Provided information:
/-- The nine bits of a symbol in two bytes are read back (log 9). -/
theorem decodeSymbolOperand_bytes {sym : BitVec 9} (h : symbolInRange sym = true) (rest : List Byte) :
    decodeSymbolOperand (sym.extractLsb' 0 8 :: (sym.extractLsb' 8 1).zeroExtend 8 :: rest) = .ok sym := by
  have hhigh : ((sym.extractLsb' 8 1).zeroExtend 8).toNat < 2 := by
    rw [zeroExtend_toNat (by decide)]
    exact (sym.extractLsb' 8 1).isLt
  have hsym : sym.extractLsb' 8 1 ++ sym.extractLsb' 0 8 = sym := fields_append (n := 8) (k := 1) sym
  rw [decodeSymbolOperand, extract_zeroExtend (by decide), hsym, h, decide_eq_true hhigh]
  rfl

theorem bytes_of_decodeSymbolOperand {bytes : List Byte} {sym : BitVec 9}
    (h : decodeSymbolOperand bytes = .ok sym) :
    [sym.extractLsb' 0 8, (sym.extractLsb' 8 1).zeroExtend 8] = bytes.take 2 := by
  unfold decodeSymbolOperand at h
  split at h
  · split at h
    · rename_i hc
      cases h
      simp only [Bool.and_eq_true, decide_eq_true_eq] at hc
      obtain ⟨hhigh, -⟩ := hc
      rw [field_low, field_high, zeroExtend_extract (by decide) hhigh]
      rfl
    · cases h
  · cases h

theorem except_map_ok {ε α β : Type} {r : Except ε α} {f : α → β} {b : β} (h : r.map f = .ok b) :
    ∃ a, r = .ok a ∧ f a = b := by
  cases r with
  | error e => cases h
  | ok a => exact ⟨a, rfl, Except.ok.inj h⟩

/-- A code or tag byte and what follows it, as the first bytes read. -/
theorem cons_eq_take {code v : Byte} (h : code.toNat = v.toNat) {k : Nat} {operands rest : List Byte}
    (hrest : operands = rest.take k) : v :: operands = (code :: rest).take (k + 1) := by
  rw [List.take_succ_cons, hrest, BitVec.eq_of_toNat_eq h]

theorem encode_of_decodeUop {bytes : List Byte} {i : Instr} {n : Nat} (h : decodeUop bytes = .ok (i, n)) :
    i.wellFormed = true ∧ encode i = bytes.take n := by
  match bytes with
  | [] => cases h
  | code :: rest =>
    simp only [decodeUop] at h
    split at h
    case h_2 hcode =>
      obtain ⟨⟨m, x⟩, hmx, hi⟩ := except_map_ok h
      cases hi
      exact ⟨rfl, cons_eq_take hcode (bytes_of_decodeTableOperands hmx)⟩
    case h_3 hcode =>
      obtain ⟨⟨m, x⟩, hmx, hi⟩ := except_map_ok h
      cases hi
      exact ⟨rfl, cons_eq_take hcode (bytes_of_decodeTableOperands hmx)⟩
    case h_6 hcode =>
      obtain ⟨sym, hsym, hi⟩ := except_map_ok h
      cases hi
      obtain ⟨-, hrange⟩ := decodeSymbolOperand_ok hsym
      exact ⟨hrange, cons_eq_take hcode (bytes_of_decodeSymbolOperand hsym)⟩
    case h_10 => cases h
    all_goals
      rename_i hcode
      cases h
      exact ⟨rfl, cons_eq_take hcode rfl⟩

/-! ### Records -/

theorem decodeRecord_endTag {tag : Byte} (h : isEndTag tag = true) (count : Nat) (rest : List Byte) :
    decodeRecord count (tag :: rest) = .ok (.endTag tag, 1) := by
  simp only [isEndTag, Bool.or_eq_true, decide_eq_true_eq] at h
  simp only [decodeRecord]
  split
  case h_8 => rfl
  all_goals omega

/-- An `ACC` record's length is its tag and `count` triples (R74). -/
theorem decodeRecord_acc {count : Nat} {rest : List Byte} {ts : List (Triple (BitVec 16))}
    (h : decodeTriples count rest = some ts) :
    decodeRecord count (0x05 :: rest) = .ok (.acc ts, 1 + 6 * count) := by
  simp [decodeRecord, h]

theorem encode_of_decodeRecord {count : Nat} {bytes : List Byte} {i : Instr} {n : Nat} (hc : count ≤ 255)
    (h : decodeRecord count bytes = .ok (i, n)) : i.wellFormed = true ∧ encode i = bytes.take n := by
  match bytes with
  | [] => cases h
  | tag :: rest =>
    simp only [decodeRecord] at h
    split at h
    case h_3 htag =>
      cases h
      exact ⟨rfl, cons_eq_take htag rfl⟩
    case h_5 htag =>
      split at h
      · rename_i ts hts
        cases h
        obtain ⟨hlen, -, hbytes⟩ := decodeTriples_some hts
        rw [Nat.add_comm]
        exact ⟨decide_eq_true (hlen.trans_le hc), cons_eq_take htag hbytes⟩
      · cases h
    case h_8 h1 h2 h3 h4 h5 h6 h7 =>
      cases h
      refine ⟨?_, rfl⟩
      simp only [imp_false] at h1 h2 h3 h4 h5 h6 h7
      simp only [Instr.wellFormed, isEndTag, Bool.or_eq_true, decide_eq_true_eq]
      omega
    all_goals
      rename_i htag
      split at h
      · cases h
        exact ⟨rfl, cons_eq_take htag (by simp [le16Bytes_le16, le32Bytes_le32])⟩
      · cases h

/-! ### Block headers -/

theorem decodeBlock_bytes (q : Byte) (c : BitVec 3) (m : BitVec 5) (seed : Word) (rest : List Byte) :
    decodeBlock (q :: (c ++ m) :: le32Bytes seed ++ rest) = .ok (.blk q c m seed, 6) := by
  have hc : (c ++ m).extractLsb' 5 3 = c := field_high c m
  have hm : (c ++ m).extractLsb' 0 5 = m := field_low c m
  simp only [le32Bytes, List.cons_append, decodeBlock, le32_bytes, hc, hm]

theorem encode_of_decodeBlock {bytes : List Byte} {i : Instr} {n : Nat} (h : decodeBlock bytes = .ok (i, n)) :
    i.wellFormed = true ∧ encode i = bytes.take n := by
  unfold decodeBlock at h
  split at h
  · rename_i b0 b1 b2 b3 b4 b5 rest
    cases h
    refine ⟨rfl, ?_⟩
    have hb1 : b1.extractLsb' 5 3 ++ b1.extractLsb' 0 5 = b1 := fields_append (n := 5) (k := 3) b1
    simp only [encode, le32Bytes_le32, hb1]
    rfl
  · cases h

Exercise objective: Each of the records should be written out precisely as given.

Written response:
/-- The nine bits of a symbol in two bytes are read back (log 9). -/
theorem decodeSymbolOperand_bytes {sym : BitVec 9} (h : symbolInRange sym = true) (rest : List Byte) :
    decodeSymbolOperand (sym.extractLsb' 0 8 :: (sym.extractLsb' 8 1).zeroExtend 8 :: rest) = .ok sym := by
  have hhigh : ((sym.extractLsb' 8 1).zeroExtend 8).toNat < 2 := by
    rw [zeroExtend_toNat (by decide)]
    exact (sym.extractLsb' 8 1).isLt
  have hsym : sym.extractLsb' 8 1 ++ sym.extractLsb' 0 8 = sym := fields_append (n := 8) (k := 1) sym
  rw [decodeSymbolOperand, extract_zeroExtend (by decide), hsym, h, decide_eq_true hhigh]
  rfl

theorem bytes_of_decodeSymbolOperand {bytes : List Byte} {sym : BitVec 9}
    (h : decodeSymbolOperand bytes = .ok sym) :
    [sym.extractLsb' 0 8, (sym.extractLsb' 8 1).zeroExtend 8] = bytes.take 2 := by
  unfold decodeSymbolOperand at h
  split at h
  · split at h
    · rename_i hc
      cases h
      simp only [Bool.and_eq_true, decide_eq_true_eq] at hc
      obtain ⟨hhigh, -⟩ := hc
      rw [field_low, field_high, zeroExtend_extract (by decide) hhigh]
      rfl
    · cases h
  · cases h

theorem except_map_ok {ε α β : Type} {r : Except ε α} {f : α → β} {b : β} (h : r.map f = .ok b) :
    ∃ a, r = .ok a ∧ f a = b := by
  cases r with
  | error e => cases h
  | ok a => exact ⟨a, rfl, Except.ok.inj h⟩

/-- A code or tag byte and what follows it, as the first bytes read. -/
theorem cons_eq_take {code v : Byte} (h : code.toNat = v.toNat) {k : Nat} {operands rest : List Byte}
    (hrest : operands = rest.take k) : v :: operands = (code :: rest).take (k + 1) := by
  rw [List.take_succ_cons, hrest, BitVec.eq_of_toNat_eq h]

theorem encode_of_decodeUop {bytes : List Byte} {i : Instr} {n : Nat} (h : decodeUop bytes = .ok (i, n)) :
    i.wellFormed = true ∧ encode i = bytes.take n := by
  match bytes with
  | [] => cases h
  | code :: rest =>
    simp only [decodeUop] at h
    split at h
    case h_2 hcode =>
      obtain ⟨⟨m, x⟩, hmx, hi⟩ := except_map_ok h
      cases hi
      exact ⟨rfl, cons_eq_take hcode (bytes_of_decodeTableOperands hmx)⟩
    case h_3 hcode =>
      obtain ⟨⟨m, x⟩, hmx, hi⟩ := except_map_ok h
      cases hi
      exact ⟨rfl, cons_eq_take hcode (bytes_of_decodeTableOperands hmx)⟩
    case h_6 hcode =>
      obtain ⟨sym, hsym, hi⟩ := except_map_ok h
      cases hi
      obtain ⟨-, hrange⟩ := decodeSymbolOperand_ok hsym
      exact ⟨hrange, cons_eq_take hcode (bytes_of_decodeSymbolOperand hsym)⟩
    case h_10 => cases h
    all_goals
      rename_i hcode
      cases h
      exact ⟨rfl, cons_eq_take hcode rfl⟩

/-! ### Records -/

theorem decodeRecord_endTag {tag : Byte} (h : isEndTag tag = true) (count : Nat) (rest : List Byte) :
    decodeRecord count (tag :: rest) = .ok (.endTag tag, 1) := by
  simp only [isEndTag, Bool.or_eq_true, decide_eq_true_eq] at h
  simp only [decodeRecord]
  split
  case h_8 => rfl
  all_goals omega

/-- An `ACC` record's length is its tag and `count` triples (R74). -/
theorem decodeRecord_acc {count : Nat} {rest : List Byte} {ts : List (Triple (BitVec 16))}
    (h : decodeTriples count rest = some ts) :
    decodeRecord count (0x05 :: rest) = .ok (.acc ts, 1 + 6 * count) := by
  simp [decodeRecord, h]

theorem encode_of_decodeRecord {count : Nat} {bytes : List Byte} {i : Instr} {n : Nat} (hc : count ≤ 255)
    (h : decodeRecord count bytes = .ok (i, n)) : i.wellFormed = true ∧ encode i = bytes.take n := by
  match bytes with
  | [] => cases h
  | tag :: rest =>
    simp only [decodeRecord] at h
    split at h
    case h_3 htag =>
      cases h
      exact ⟨rfl, cons_eq_take htag rfl⟩
    case h_5 htag =>
      split at h
      · rename_i ts hts
        cases h
        obtain ⟨hlen, -, hbytes⟩ := decodeTriples_some hts
        rw [Nat.add_comm]
        exact ⟨decide_eq_true (hlen.trans_le hc), cons_eq_take htag hbytes⟩
      · cases h
    case h_8 h1 h2 h3 h4 h5 h6 h7 =>
      cases h
      refine ⟨?_, rfl⟩
      simp only [imp_false] at h1 h2 h3 h4 h5 h6 h7
      simp only [Instr.wellFormed, isEndTag, Bool.or_eq_true, decide_eq_true_eq]
      omega
    all_goals
      rename_i htag
      split at h
      · cases h
        exact ⟨rfl, cons_eq_take htag (by simp [le16Bytes_le16, le32Bytes_le32])⟩
      · cases h

/-! ### Block headers -/

theorem decodeBlock_bytes (q : Byte) (c : BitVec 3) (m : BitVec 5) (seed : Word) (rest : List Byte) :
    decodeBlock (q :: (c ++ m) :: le32Bytes seed ++ rest) = .ok (.blk q c m seed, 6) := by
  have hc : (c ++ m).extractLsb' 5 3 = c := field_high c m
  have hm : (c ++ m).extractLsb' 0 5 = m := field_low c m
  simp only [le32Bytes, List.cons_append, decodeBlock, le32_bytes, hc, hm]

theorem encode_of_decodeBlock {bytes : List Byte} {i : Instr} {n : Nat} (h : decodeBlock bytes = .ok (i, n)) :
    i.wellFormed = true ∧ encode i = bytes.take n := by
  unfold decodeBlock at h
  split at h
  · rename_i b0 b1 b2 b3 b4 b5 rest
    cases h
    refine ⟨rfl, ?_⟩
    have hb1 : b1.extractLsb' 5 3 ++ b1.extractLsb' 0 5 = b1 := fields_append (n := 5) (k := 3) b1
    simp only [encode, le32Bytes_le32, hb1]
    rfl
  · cases h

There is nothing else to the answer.